## EXCERPTED RECORDS

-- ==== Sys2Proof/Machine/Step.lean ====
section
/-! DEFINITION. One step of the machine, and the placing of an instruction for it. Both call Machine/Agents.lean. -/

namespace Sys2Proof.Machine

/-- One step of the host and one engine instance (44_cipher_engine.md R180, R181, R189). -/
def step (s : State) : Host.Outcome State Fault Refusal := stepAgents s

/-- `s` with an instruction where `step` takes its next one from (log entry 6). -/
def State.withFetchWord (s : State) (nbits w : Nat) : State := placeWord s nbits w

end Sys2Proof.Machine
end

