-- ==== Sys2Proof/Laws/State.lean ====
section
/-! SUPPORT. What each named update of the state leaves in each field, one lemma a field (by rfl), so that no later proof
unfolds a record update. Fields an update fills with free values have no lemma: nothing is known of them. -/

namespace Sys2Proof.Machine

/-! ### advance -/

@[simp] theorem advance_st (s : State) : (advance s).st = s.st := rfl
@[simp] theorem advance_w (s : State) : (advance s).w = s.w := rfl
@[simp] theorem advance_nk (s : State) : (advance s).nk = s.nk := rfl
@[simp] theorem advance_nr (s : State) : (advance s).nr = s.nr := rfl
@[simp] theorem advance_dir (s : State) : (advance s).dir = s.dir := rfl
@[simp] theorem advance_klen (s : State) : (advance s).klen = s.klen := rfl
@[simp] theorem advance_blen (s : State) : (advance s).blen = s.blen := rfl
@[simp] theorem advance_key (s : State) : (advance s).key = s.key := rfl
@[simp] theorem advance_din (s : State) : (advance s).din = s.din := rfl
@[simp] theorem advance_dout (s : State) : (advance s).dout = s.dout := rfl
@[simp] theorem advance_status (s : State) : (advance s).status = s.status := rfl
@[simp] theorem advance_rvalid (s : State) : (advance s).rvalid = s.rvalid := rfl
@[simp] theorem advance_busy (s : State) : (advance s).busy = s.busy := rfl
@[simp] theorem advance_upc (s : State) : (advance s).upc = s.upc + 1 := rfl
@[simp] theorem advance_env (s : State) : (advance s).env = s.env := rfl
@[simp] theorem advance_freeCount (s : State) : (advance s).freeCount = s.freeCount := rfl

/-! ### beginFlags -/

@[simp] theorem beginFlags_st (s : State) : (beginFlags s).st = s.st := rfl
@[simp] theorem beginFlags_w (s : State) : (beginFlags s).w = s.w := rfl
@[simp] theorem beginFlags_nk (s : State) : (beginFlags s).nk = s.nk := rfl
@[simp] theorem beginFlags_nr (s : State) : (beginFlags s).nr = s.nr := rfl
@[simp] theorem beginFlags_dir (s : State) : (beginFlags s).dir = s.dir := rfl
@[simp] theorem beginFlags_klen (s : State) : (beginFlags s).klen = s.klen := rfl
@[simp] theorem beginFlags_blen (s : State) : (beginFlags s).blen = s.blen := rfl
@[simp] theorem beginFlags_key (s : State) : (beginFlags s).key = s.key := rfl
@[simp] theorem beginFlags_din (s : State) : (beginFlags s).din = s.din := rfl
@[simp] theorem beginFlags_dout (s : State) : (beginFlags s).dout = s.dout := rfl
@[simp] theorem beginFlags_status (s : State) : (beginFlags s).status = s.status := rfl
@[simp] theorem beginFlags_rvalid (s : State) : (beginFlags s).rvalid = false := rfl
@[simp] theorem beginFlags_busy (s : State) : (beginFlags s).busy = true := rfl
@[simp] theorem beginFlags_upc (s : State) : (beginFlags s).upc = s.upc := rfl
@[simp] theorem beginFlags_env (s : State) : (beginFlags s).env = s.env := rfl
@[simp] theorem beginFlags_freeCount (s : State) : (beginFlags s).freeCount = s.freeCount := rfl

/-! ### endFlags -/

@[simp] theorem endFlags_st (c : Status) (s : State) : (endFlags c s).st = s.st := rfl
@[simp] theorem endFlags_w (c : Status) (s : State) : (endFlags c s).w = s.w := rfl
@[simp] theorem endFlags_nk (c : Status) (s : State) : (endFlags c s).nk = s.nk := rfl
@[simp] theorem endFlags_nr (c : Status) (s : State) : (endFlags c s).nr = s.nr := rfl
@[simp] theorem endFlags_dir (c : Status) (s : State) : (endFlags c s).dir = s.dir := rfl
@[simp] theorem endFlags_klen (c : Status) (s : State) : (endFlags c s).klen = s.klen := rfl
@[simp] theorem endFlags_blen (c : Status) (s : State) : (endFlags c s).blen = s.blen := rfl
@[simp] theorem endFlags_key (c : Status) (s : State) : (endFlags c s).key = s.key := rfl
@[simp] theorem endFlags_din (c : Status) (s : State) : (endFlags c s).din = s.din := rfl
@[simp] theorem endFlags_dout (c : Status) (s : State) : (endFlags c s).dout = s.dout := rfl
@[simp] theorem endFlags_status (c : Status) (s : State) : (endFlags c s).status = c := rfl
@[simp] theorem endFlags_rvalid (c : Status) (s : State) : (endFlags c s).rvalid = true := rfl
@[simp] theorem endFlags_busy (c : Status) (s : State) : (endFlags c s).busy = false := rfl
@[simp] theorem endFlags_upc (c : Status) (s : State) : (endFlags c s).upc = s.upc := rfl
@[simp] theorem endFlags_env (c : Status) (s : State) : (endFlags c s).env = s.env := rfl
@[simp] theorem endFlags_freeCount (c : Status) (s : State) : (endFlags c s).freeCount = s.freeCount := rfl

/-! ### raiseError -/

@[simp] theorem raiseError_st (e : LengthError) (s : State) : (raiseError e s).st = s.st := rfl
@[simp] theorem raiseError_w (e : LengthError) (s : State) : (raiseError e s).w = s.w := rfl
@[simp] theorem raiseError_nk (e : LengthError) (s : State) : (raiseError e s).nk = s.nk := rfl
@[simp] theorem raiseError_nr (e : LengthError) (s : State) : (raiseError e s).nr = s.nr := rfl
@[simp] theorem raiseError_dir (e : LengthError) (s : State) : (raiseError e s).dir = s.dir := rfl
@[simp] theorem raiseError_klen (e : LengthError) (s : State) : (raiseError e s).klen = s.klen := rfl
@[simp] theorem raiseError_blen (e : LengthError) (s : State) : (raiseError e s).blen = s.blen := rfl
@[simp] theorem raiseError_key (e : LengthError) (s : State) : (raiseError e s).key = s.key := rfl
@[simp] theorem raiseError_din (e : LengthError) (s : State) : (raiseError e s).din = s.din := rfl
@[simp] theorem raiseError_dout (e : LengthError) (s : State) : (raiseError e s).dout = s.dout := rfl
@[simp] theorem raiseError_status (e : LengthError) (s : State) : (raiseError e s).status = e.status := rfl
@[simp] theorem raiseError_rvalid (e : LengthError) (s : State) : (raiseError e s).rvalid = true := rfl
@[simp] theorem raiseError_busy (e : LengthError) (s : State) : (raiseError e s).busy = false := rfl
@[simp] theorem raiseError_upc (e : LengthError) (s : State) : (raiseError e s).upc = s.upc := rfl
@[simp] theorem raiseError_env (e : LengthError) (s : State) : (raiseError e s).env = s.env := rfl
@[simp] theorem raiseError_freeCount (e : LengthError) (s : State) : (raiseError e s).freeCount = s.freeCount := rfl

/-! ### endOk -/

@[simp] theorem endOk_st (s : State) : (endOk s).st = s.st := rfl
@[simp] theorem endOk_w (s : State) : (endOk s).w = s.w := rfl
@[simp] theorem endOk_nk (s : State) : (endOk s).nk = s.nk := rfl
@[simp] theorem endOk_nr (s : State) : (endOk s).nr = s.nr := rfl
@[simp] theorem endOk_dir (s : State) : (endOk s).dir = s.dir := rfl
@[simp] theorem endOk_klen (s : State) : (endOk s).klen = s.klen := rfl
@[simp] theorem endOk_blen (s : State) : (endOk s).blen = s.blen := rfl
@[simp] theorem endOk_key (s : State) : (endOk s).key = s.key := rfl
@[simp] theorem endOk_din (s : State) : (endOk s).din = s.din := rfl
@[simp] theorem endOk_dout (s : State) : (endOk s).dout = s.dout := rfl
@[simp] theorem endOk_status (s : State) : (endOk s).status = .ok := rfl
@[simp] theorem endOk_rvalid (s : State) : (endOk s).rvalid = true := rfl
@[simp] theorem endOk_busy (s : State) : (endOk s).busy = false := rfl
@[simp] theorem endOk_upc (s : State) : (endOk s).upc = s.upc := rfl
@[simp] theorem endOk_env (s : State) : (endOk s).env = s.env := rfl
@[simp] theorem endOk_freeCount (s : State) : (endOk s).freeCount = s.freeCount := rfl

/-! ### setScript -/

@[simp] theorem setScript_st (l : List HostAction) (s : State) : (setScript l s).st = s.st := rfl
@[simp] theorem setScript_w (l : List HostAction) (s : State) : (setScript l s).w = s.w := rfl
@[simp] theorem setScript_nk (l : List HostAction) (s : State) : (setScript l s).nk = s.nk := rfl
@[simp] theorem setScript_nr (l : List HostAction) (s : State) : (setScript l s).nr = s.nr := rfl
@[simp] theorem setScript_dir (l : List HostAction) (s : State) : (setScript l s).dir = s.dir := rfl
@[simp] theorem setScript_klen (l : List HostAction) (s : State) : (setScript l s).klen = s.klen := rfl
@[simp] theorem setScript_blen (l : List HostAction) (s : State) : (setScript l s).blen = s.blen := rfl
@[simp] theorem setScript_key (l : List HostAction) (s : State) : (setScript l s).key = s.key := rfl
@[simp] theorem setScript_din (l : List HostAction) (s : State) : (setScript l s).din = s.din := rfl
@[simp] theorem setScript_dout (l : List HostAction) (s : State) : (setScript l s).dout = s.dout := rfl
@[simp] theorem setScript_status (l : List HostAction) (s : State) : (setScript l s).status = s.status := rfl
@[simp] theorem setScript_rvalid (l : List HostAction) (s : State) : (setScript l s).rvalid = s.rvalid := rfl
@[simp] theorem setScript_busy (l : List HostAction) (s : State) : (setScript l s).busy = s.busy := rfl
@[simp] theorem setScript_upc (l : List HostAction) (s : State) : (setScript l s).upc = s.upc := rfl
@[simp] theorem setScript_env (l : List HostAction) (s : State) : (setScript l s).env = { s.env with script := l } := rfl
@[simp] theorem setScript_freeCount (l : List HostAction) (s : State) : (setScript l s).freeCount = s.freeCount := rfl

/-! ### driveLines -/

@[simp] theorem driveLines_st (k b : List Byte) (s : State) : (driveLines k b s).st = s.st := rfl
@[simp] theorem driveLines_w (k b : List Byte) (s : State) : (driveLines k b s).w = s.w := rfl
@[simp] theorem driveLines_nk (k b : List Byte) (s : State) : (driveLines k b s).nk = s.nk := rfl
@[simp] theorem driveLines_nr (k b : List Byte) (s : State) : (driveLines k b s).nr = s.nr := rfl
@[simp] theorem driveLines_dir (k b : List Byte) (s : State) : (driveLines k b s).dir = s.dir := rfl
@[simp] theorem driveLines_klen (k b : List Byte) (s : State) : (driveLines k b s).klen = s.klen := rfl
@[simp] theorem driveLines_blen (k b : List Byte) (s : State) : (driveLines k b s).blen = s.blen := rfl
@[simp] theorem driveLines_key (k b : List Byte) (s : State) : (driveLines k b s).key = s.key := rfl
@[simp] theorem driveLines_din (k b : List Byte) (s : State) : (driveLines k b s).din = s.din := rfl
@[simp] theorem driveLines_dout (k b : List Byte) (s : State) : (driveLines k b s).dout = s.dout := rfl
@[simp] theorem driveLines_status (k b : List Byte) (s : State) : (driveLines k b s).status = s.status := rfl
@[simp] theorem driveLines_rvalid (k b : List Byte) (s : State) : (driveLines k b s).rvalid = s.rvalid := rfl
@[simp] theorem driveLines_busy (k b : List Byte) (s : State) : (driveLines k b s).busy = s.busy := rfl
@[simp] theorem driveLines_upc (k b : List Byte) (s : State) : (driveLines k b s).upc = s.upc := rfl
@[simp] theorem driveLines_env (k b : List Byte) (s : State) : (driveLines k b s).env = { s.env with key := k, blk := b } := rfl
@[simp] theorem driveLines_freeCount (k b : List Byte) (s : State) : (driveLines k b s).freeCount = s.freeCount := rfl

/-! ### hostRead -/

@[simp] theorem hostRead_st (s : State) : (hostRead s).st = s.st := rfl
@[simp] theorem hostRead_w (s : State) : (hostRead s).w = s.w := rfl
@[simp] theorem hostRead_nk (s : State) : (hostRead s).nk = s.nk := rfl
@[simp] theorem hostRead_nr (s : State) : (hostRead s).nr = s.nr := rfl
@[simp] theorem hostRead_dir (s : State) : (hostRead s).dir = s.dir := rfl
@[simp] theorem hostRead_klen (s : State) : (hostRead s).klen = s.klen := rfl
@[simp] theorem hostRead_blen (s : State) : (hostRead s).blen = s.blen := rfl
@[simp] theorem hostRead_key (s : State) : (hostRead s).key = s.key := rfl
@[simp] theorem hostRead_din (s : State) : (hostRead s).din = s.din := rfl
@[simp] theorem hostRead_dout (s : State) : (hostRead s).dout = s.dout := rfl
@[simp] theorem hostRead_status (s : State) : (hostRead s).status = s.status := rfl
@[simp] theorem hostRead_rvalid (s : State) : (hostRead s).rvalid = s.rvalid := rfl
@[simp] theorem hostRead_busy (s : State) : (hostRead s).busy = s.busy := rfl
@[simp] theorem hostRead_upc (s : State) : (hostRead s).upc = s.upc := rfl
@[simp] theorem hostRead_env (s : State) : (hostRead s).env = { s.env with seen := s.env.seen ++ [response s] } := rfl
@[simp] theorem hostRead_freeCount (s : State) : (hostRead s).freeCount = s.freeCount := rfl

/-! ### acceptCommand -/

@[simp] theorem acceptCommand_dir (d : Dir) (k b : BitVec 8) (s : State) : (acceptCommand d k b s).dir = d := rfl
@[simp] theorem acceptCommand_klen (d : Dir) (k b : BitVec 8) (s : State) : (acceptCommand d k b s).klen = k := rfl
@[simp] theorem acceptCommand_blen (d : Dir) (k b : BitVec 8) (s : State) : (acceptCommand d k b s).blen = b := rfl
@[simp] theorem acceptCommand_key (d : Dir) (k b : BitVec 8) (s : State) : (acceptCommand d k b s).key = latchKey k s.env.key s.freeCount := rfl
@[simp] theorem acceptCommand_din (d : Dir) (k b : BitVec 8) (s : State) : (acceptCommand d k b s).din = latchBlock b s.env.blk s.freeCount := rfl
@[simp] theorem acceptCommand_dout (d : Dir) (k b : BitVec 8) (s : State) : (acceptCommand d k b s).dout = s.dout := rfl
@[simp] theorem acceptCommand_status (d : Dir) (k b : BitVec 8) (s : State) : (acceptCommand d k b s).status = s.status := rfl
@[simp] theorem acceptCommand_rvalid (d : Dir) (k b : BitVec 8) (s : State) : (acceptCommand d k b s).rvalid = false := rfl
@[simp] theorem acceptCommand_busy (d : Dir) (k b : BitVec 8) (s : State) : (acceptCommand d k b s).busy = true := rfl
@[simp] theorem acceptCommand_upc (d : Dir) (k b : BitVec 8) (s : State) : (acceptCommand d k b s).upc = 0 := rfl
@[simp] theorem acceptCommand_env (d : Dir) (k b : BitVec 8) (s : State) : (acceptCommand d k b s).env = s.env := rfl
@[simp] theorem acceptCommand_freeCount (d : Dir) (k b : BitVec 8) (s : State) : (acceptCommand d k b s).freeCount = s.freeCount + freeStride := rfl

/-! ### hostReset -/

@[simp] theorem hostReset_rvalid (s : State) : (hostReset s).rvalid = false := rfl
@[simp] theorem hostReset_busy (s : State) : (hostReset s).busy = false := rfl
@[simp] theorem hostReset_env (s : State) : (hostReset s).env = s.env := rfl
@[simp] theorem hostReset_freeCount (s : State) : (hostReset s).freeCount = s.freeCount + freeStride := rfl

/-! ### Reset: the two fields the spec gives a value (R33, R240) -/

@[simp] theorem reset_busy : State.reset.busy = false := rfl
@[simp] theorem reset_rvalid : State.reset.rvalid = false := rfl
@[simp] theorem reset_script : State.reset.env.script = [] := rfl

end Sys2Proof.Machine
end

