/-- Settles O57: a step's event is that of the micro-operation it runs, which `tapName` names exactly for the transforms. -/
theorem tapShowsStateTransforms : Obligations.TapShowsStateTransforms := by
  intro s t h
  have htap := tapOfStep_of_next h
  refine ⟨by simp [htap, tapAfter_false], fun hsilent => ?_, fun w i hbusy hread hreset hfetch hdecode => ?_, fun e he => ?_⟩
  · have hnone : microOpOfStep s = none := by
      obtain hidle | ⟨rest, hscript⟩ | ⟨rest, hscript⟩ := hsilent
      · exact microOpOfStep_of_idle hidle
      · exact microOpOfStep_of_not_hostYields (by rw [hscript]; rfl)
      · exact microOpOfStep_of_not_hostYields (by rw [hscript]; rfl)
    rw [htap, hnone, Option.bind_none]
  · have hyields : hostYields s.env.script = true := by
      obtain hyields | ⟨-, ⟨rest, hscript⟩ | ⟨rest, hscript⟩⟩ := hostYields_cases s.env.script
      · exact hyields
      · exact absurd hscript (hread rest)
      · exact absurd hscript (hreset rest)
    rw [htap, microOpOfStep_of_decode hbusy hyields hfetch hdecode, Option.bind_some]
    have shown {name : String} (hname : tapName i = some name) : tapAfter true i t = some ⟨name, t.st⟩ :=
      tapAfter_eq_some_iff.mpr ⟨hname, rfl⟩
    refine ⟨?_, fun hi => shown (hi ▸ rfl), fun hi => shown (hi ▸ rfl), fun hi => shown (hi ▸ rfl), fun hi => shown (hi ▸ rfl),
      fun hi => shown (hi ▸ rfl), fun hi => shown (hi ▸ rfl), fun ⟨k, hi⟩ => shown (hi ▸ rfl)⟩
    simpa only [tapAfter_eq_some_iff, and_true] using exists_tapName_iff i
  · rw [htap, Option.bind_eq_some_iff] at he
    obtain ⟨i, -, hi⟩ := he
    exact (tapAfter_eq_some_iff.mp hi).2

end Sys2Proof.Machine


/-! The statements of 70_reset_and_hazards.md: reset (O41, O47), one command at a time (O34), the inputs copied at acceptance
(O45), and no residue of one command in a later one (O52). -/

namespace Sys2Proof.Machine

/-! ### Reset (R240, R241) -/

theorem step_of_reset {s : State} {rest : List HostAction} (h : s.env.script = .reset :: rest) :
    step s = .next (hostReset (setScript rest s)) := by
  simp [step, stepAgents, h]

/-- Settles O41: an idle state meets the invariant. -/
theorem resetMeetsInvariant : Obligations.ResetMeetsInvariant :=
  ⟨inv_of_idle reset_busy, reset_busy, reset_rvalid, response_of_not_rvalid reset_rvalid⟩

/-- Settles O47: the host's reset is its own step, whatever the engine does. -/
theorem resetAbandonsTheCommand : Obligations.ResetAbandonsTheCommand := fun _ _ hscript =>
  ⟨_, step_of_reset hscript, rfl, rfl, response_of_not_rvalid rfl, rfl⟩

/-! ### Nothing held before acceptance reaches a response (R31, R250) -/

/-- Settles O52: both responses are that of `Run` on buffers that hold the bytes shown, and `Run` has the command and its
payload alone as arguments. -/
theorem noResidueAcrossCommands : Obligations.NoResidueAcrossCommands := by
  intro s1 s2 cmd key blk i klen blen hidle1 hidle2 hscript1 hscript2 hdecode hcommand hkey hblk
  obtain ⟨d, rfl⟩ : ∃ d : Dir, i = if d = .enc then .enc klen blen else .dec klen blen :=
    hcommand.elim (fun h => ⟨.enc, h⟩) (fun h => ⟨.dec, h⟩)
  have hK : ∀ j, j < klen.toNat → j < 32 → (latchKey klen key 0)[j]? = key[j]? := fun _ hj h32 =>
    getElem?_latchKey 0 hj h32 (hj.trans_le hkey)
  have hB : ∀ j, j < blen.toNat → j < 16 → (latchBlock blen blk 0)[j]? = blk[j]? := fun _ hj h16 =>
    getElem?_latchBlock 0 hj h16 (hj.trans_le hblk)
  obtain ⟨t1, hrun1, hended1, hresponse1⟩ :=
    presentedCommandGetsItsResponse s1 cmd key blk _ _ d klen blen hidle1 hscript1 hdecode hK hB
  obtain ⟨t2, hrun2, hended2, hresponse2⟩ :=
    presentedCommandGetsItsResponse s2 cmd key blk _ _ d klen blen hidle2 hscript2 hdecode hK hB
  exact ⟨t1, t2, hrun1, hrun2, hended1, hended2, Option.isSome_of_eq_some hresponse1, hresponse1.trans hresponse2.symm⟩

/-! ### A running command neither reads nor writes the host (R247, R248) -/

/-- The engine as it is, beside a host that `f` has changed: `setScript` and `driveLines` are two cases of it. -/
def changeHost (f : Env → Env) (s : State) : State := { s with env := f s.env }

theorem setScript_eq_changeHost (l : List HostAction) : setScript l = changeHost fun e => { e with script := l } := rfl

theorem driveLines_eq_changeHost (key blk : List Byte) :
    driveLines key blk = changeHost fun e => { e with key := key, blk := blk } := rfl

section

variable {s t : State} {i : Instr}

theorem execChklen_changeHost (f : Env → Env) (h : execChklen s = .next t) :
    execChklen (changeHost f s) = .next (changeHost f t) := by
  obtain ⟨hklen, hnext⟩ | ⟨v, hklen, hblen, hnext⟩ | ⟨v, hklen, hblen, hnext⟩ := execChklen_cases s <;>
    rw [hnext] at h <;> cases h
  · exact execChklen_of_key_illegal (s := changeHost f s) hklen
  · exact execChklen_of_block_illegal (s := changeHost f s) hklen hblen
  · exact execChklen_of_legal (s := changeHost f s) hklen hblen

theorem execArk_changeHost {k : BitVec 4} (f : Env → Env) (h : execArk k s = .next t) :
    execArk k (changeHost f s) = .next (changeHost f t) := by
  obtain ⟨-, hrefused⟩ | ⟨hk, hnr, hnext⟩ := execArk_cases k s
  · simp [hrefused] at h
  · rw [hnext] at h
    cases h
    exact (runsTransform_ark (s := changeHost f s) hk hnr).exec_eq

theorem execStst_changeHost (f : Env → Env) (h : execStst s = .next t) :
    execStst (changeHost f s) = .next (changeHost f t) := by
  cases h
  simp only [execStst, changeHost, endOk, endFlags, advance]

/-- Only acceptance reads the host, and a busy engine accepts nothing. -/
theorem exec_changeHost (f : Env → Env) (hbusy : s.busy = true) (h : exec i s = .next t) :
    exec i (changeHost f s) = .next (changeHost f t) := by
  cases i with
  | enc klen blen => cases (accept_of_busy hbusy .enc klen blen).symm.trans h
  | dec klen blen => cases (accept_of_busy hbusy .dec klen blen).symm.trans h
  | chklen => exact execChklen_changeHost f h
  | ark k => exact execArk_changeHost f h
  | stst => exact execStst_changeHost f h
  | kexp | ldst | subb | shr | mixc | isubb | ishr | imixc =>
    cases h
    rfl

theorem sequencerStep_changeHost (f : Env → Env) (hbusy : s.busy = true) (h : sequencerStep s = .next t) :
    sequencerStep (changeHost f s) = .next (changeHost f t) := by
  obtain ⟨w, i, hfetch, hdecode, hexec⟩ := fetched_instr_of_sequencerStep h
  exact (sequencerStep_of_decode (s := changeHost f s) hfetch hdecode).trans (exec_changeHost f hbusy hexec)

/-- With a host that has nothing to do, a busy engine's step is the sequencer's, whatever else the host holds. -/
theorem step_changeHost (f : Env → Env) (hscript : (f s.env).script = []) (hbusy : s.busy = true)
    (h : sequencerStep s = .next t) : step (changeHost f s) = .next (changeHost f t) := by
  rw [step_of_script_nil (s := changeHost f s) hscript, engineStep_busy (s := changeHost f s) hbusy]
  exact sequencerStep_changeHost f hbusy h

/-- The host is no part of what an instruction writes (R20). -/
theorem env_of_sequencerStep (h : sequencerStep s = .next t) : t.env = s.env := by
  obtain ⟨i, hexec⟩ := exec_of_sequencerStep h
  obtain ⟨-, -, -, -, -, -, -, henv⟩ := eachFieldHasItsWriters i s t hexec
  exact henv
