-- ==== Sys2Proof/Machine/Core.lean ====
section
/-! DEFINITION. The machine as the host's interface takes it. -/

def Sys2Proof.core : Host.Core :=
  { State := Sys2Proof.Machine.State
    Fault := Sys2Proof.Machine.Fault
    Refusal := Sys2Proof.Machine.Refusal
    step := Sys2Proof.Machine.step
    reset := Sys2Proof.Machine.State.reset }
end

## PROBLEM DETAILS
Above is a listing; print exactly its lines from the one with "obtain ⟨t2, hrun2, hended2, hresponse2⟩" through the one with "cases i with", and no other lines.

## FINISHED EXERCISE
  obtain ⟨t2, hrun2, hended2, hresponse2⟩ :=
    presentedCommandGetsItsResponse s2 cmd key blk _ _ d klen blen hidle2 hscript2 hdecode hK hB
  exact ⟨t1, t2, hrun1, hrun2, hended1, hended2, Option.isSome_of_eq_some hresponse1, hresponse1.trans hresponse2.symm⟩

/-! ### A running command neither reads nor writes the host (R247, R248) -/

/-- The engine as it is, beside a host that `f` has changed: `setScript` and `driveLines` are two cases of it. -/
def changeHost (f : Env → Env) (s : State) : State := { s with env := f s.env }

theorem setScript_eq_changeHost (l : List HostAction) : setScript l = changeHost fun e => { e with script := l } := rfl

theorem driveLines_eq_changeHost (key blk : List Byte) :
    driveLines key blk = changeHost fun e => { e with key := key, blk := blk } := rfl

section

variable {s t : State} {i : Instr}

theorem execChklen_changeHost (f : Env → Env) (h : execChklen s = .next t) :
    execChklen (changeHost f s) = .next (changeHost f t) := by
  obtain ⟨hklen, hnext⟩ | ⟨v, hklen, hblen, hnext⟩ | ⟨v, hklen, hblen, hnext⟩ := execChklen_cases s <;>
    rw [hnext] at h <;> cases h
  · exact execChklen_of_key_illegal (s := changeHost f s) hklen
  · exact execChklen_of_block_illegal (s := changeHost f s) hklen hblen
  · exact execChklen_of_legal (s := changeHost f s) hklen hblen

theorem execArk_changeHost {k : BitVec 4} (f : Env → Env) (h : execArk k s = .next t) :
    execArk k (changeHost f s) = .next (changeHost f t) := by
  obtain ⟨-, hrefused⟩ | ⟨hk, hnr, hnext⟩ := execArk_cases k s
  · simp [hrefused] at h
  · rw [hnext] at h
    cases h
    exact (runsTransform_ark (s := changeHost f s) hk hnr).exec_eq

theorem execStst_changeHost (f : Env → Env) (h : execStst s = .next t) :
    execStst (changeHost f s) = .next (changeHost f t) := by
  cases h
  simp only [execStst, changeHost, endOk, endFlags, advance]

/-- Only acceptance reads the host, and a busy engine accepts nothing. -/
theorem exec_changeHost (f : Env → Env) (hbusy : s.busy = true) (h : exec i s = .next t) :
    exec i (changeHost f s) = .next (changeHost f t) := by
  cases i with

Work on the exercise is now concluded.